De Wet op de Terugkeer (Hebreeuws: חוק השבות, Engels: The Law of Return) is een Israëlische wet die dateert van 5 juli 1950. Hierin staat vermeld dat iedereen waar ook ter wereld die van (gedeeltelijke) Joodse komaf is, het recht heeft zich in Israël te vestigen en het Israëlische staatsburgerschap te verkrijgen.
Inhoud
Uitgezonderd van deze wet zijn die Joden die als een gevaar voor de Israëlische maatschappij worden beschouwd (bijvoorbeeld misdadigers) of die worden geacht hun Joodse identiteit te hebben verloren doordat ze zijn overgegaan van het jodendom naar een andere godsdienst. Het laatste kwam tot april 2008 nogal eens voor bij Messiasbelijdende Joden en bij andere Joden die zich tot het christendom hadden bekeerd. Door een uitspraak van het Israëlisch hooggerechtshof op 16 april 2008 is het voor deze groep nu wel mogelijk het Israëlisch staatsburgerschap te verkrijgen.[1]

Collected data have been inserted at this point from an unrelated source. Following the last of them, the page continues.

-- ==== Sys2Proof/Safety/Frames.lean ====
section
/-!
DEFINITION. Rows of the frame path: links, reception, verdicts, delivery, promotion, and the way of a frame out
(R276 to R311).
-/

namespace Sys2Proof.Claims

open Sys2Proof.Machine

/-- A wrapping counter has counted `n` more. -/
def Wrapped (s t : State) (f : Fld) (i n : Nat) : Prop := t.fget f i = (s.fget f i + n) % 2 ^ (f.hi + 1 - f.lo)

/-- Only registers have changed, and only these. -/
def RegsOnly (s t : State) (ks : List RegKind) : Prop := t = { s with regs := t.regs } ∧ RegsKept s t ks

/-- The length that R279 admits, FCS included. -/
def LengthOk (s : State) (p : Nat) (data : Bytes) : Prop :=
  64 ≤ data.length + 4 ∧ data.length + 4 ≤ (if s.flag .PORT_CFG_JUMBO p then 9216 else 1522)

/-- A good frame of a frame port while frame service runs, which is no pause frame (R279, R305). -/
def FrameArrives (s : State) (p : Nat) (data : Bytes) : Prop :=
  s.portUp p = true ∧ LengthOk s p data ∧ s.portRole p ≠ 2 ∧ pauseQuanta data = none ∧ s.mode ∈ [3, 4]

/-- The header of a frame and its class (R283, Table 10.3). -/
def frameClass (data : Bytes) : Nat := ethClass (ethHead data).typ

/-- The context that receives a frame, where one does (R287). -/
def frameContext (s : State) (p : Nat) (data : Bytes) : Option Nat :=
  s.lookup p (frameClass data) (sliceZ data 0 6) (beNat (sliceZ data (ethHead data).off 2)) (ethHead data).vid

/-- The frame without a recognised redundancy trailer (R281). -/
def frameBody (s : State) (p : Nat) (data : Bytes) : Bytes :=
  if s.flag .PORT_CFG_PAIRED p = true ∧ (rctLan data (ethHead data).off).isSome = true then data.take (data.length - 6) else data

/-- Room in the frame buffer, the port's own part first (R304). -/
def BufferRoom (s : State) (p : Nat) (b : Bytes) : Prop :=
  b.length - min b.length (131072 - s.ownUsed p) ≤ 2097152 - s.sharedUsed (portDie p)

/-- The ingress time of a frame (R282). -/
def ingressTime (s : State) (p lineNs : Nat) : Nat :=
  unsignedOf 64 ((s.replicaNow (portDie p) : Int) - (lineNs : Int) + s.tsAdj .PORT_TS_RX_ADJ_ADJ_NS p)

/-- Reception of a frame. -/
noncomputable def receiveRows : List Row :=
  [{ Arg := Nat × Bool × Nat
     cmd := fun a => .linkChange a.1 a.2.1 a.2.2
     ok := fun s a => a.1 < 16 * s.dies ∧ s.fget .PORT_CFG_MODE a.1 ≠ 0 ∧ s.flag .PORT_STATUS_LINK a.1 ≠ a.2.1
     post := fun s a t =>
       let v := if a.2.1 then speedOf (s.fget .PORT_CFG_MODE a.1) a.2.2 else 0
       t.flag .PORT_STATUS_LINK a.1 = a.2.1 ∧ t.fget .PORT_STATUS_SPEED a.1 = v ∧ t.fget .PORT_STATUS_LINK_CHANGED a.1 = 1 ∧
         t.flag .PORT_STATUS_FEC_LOCK a.1 = (a.2.1 && s.fget .PORT_CFG_FEC a.1 != 0) ∧ Raised s t 0x7001 a.1 (bit a.2.1) v ∧
         RegsKept s t [.PORT_STATUS, .EVR_LOST] ∧ KeptBut s t .PORT_STATUS [a.1] },
   { Arg := Nat × Bytes × Nat × Extension
     cmd := fun a => .frameReceived a.1 a.2.1 false a.2.2.1 a.2.2.2
     ok := fun s a => s.portUp a.1 = true
     post := fun s a t => Counted s t .PORT_RX_FCS_COUNT a.1 ∧ RegsOnly s t [.PORT_RX_FCS] },
   { Arg := Nat × Bytes × Nat × Extension
     cmd := fun a => .frameReceived a.1 a.2.1 true a.2.2.1 a.2.2.2
     ok := fun s a => s.portUp a.1 = true ∧ ¬ LengthOk s a.1 a.2.1
     post := fun s a t => Counted s t .PORT_RX_OVERSIZE_COUNT a.1 ∧ RegsOnly s t [.PORT_RX_OVERSIZE] },
   { Arg := Nat × Bytes × Nat × Extension
     cmd := fun a => .frameReceived a.1 a.2.1 true a.2.2.1 a.2.2.2
     ok := fun s a => s.portUp a.1 = true ∧ LengthOk s a.1 a.2.1
     post := fun s a t => Wrapped s t .PORT_RX_FRAMES_COUNT a.1 1 ∧ Wrapped s t .PORT_RX_BYTES_COUNT a.1 (a.2.1.length + 4) ∧
       (s.portRole a.1 = 2 → RegsOnly s t [.PORT_RX_FRAMES, .PORT_RX_BYTES]) ∧
       (s.portRole a.1 ≠ 2 → pauseQuanta a.2.1 = none → s.mode ∉ [3, 4] →
         Counted s t .PORT_RX_DISCARDED_COUNT a.1 ∧ RegsOnly s t [.PORT_RX_FRAMES, .PORT_RX_BYTES, .PORT_RX_DISCARDED]) },
   { Arg := (Nat × Bytes × Nat × Extension) × Nat
     cmd := fun a => .frameReceived a.1.1 a.1.2.1 true a.1.2.2.1 a.1.2.2.2
     ok := fun s a => s.portUp a.1.1 = true ∧ LengthOk s a.1.1 a.1.2.1 ∧ s.portRole a.1.1 ≠ 2 ∧ pauseQuanta a.1.2.1 = some a.2
     post := fun s a t => Counted s t .PORT_PAUSE_RX_COUNT a.1.1 ∧ t.frames.rx = s.frames.rx ∧ t.frames.tx = s.frames.tx ∧
       (s.portRole a.1.1 ≠ 1 → t.frames = s.frames) ∧
       (s.portRole a.1.1 = 1 → a.2 = 0 → sparseGet 0 t.frames.paused a.1.1 = 0) ∧
       (s.portRole a.1.1 = 1 → 0 < a.2 → s.fget .PORT_STATUS_SPEED a.1.1 = 3 →
         sparseGet 0 t.frames.paused a.1.1 = s.time.ticks + a.2 * 1024) },
   { Arg := (Nat × Bytes × Nat × Extension) × Nat
     cmd := fun a => .frameReceived a.1.1 a.1.2.1 true a.1.2.2.1 a.1.2.2.2
     ok := fun s a =>
       let p := a.1.1
       let data := a.1.2.1
       FrameArrives s p data ∧ frameClass data < 2 ∧ data.length + 4 ≤ 2048 ∧ frameContext (s.atEntry a.1.2.2.1) p data = some a.2
     post := fun s a t =>
       let p := a.1.1
       let b := frameBody s p a.1.2.1
       (BufferRoom s p b → ∃ f, t.frames.rx = s.frames.rx ++ [f] ∧ f.id = s.frames.nextId ∧ t.frames.nextId = s.frames.nextId + 1 ∧
         f.port = p ∧ f.data = b ∧ f.ctx = some a.2 ∧ f.seen = (s.atEntry a.1.2.2.1).stream a.2 ∧
         f.sec = parseSec (frameClass a.1.2.1) (ethHead a.1.2.1).off b a.1.2.2.2 ∧
         f.ingress = ingressTime s p a.1.2.2.1 ∧ f.lastByte = s.time.ticks ∧ f.verdict = none ∧ f.kept = true ∧
         f.own = min b.length (131072 - s.ownUsed p) ∧ f.shared = b.length - f.own) ∧
       (¬ BufferRoom s p b → Counted s t .PORT_RX_BUF_DROPS_COUNT p ∧ portDie p ∈ t.frames.full ∧
         (portDie p ∉ s.frames.full → Raised s t 0x700B a.2 (portDie p) (p % 16)) ∧
         ∃ f, t.frames.rx = s.frames.rx ++ [f] ∧ f.ctx = some a.2 ∧ f.kept = false) },
   { Arg := Nat × Bytes × Nat × Extension
     cmd := fun a => .frameReceived a.1 a.2.1 true a.2.2.1 a.2.2.2
     ok := fun s a =>
       let c := frameClass a.2.1
       FrameArrives s a.1 a.2.1 ∧ (2 ≤ c ∨ 2048 < a.2.1.length + 4 ∨ frameContext (s.atEntry a.2.2.1) a.1 a.2.1 = none)
     post := fun s a t =>
       let p := a.1
       let c := frameClass a.2.1
       let ptp := s.fget .PORT_RINGS_PTP_RING p
       let dfl := s.fget .PORT_RINGS_DEFAULT_RING p
       let r := if c = 2 ∧ ptp ≠ 0xFFFF then ptp else dfl
       ((r = 0xFFFF ∨ s.ringLive r = false) → Counted s t .PORT_RX_DISCARDED_COUNT p ∧ t.frames = s.frames) ∧
       (r ≠ 0xFFFF → s.ringLive r = true → BufferRoom s p (frameBody s p a.2.1) → ∃ f, t.frames.rx = s.frames.rx ++ [f] ∧
         f.port = p ∧ f.data = frameBody s p a.2.1 ∧ f.ctx = none ∧ f.verdict = some 0 ∧ f.rings = [r] ∧ f.kept = true) }]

In 1952 werd per amendement aangegeven dat ieder persoon die op grond van de Wet op de Terugkeer Israël mag binnenkomen, gelijk bij aankomst in het land het staatsburgerschap wordt toegekend.
De Wet op de Terugkeer gaat bij de bepaling van wanneer men als Joods wordt beschouwd niet uit van hoe het jodendom dit opvat maar hanteert een ruimere maatstaf. Men wordt als Joods aangemerkt wanneer men ten minste een Joodse grootouder heeft of wanneer men met een Jood is getrouwd. Israël koos indertijd voor deze ruime definitie om een grootschalige immigratie te bevorderen en om aan (half-)Joden die last hadden van antisemitisme de gelegenheid te geven een goed heenkomen te zoeken (de verschrikkingen van de Holocaust lagen nog vers in het geheugen).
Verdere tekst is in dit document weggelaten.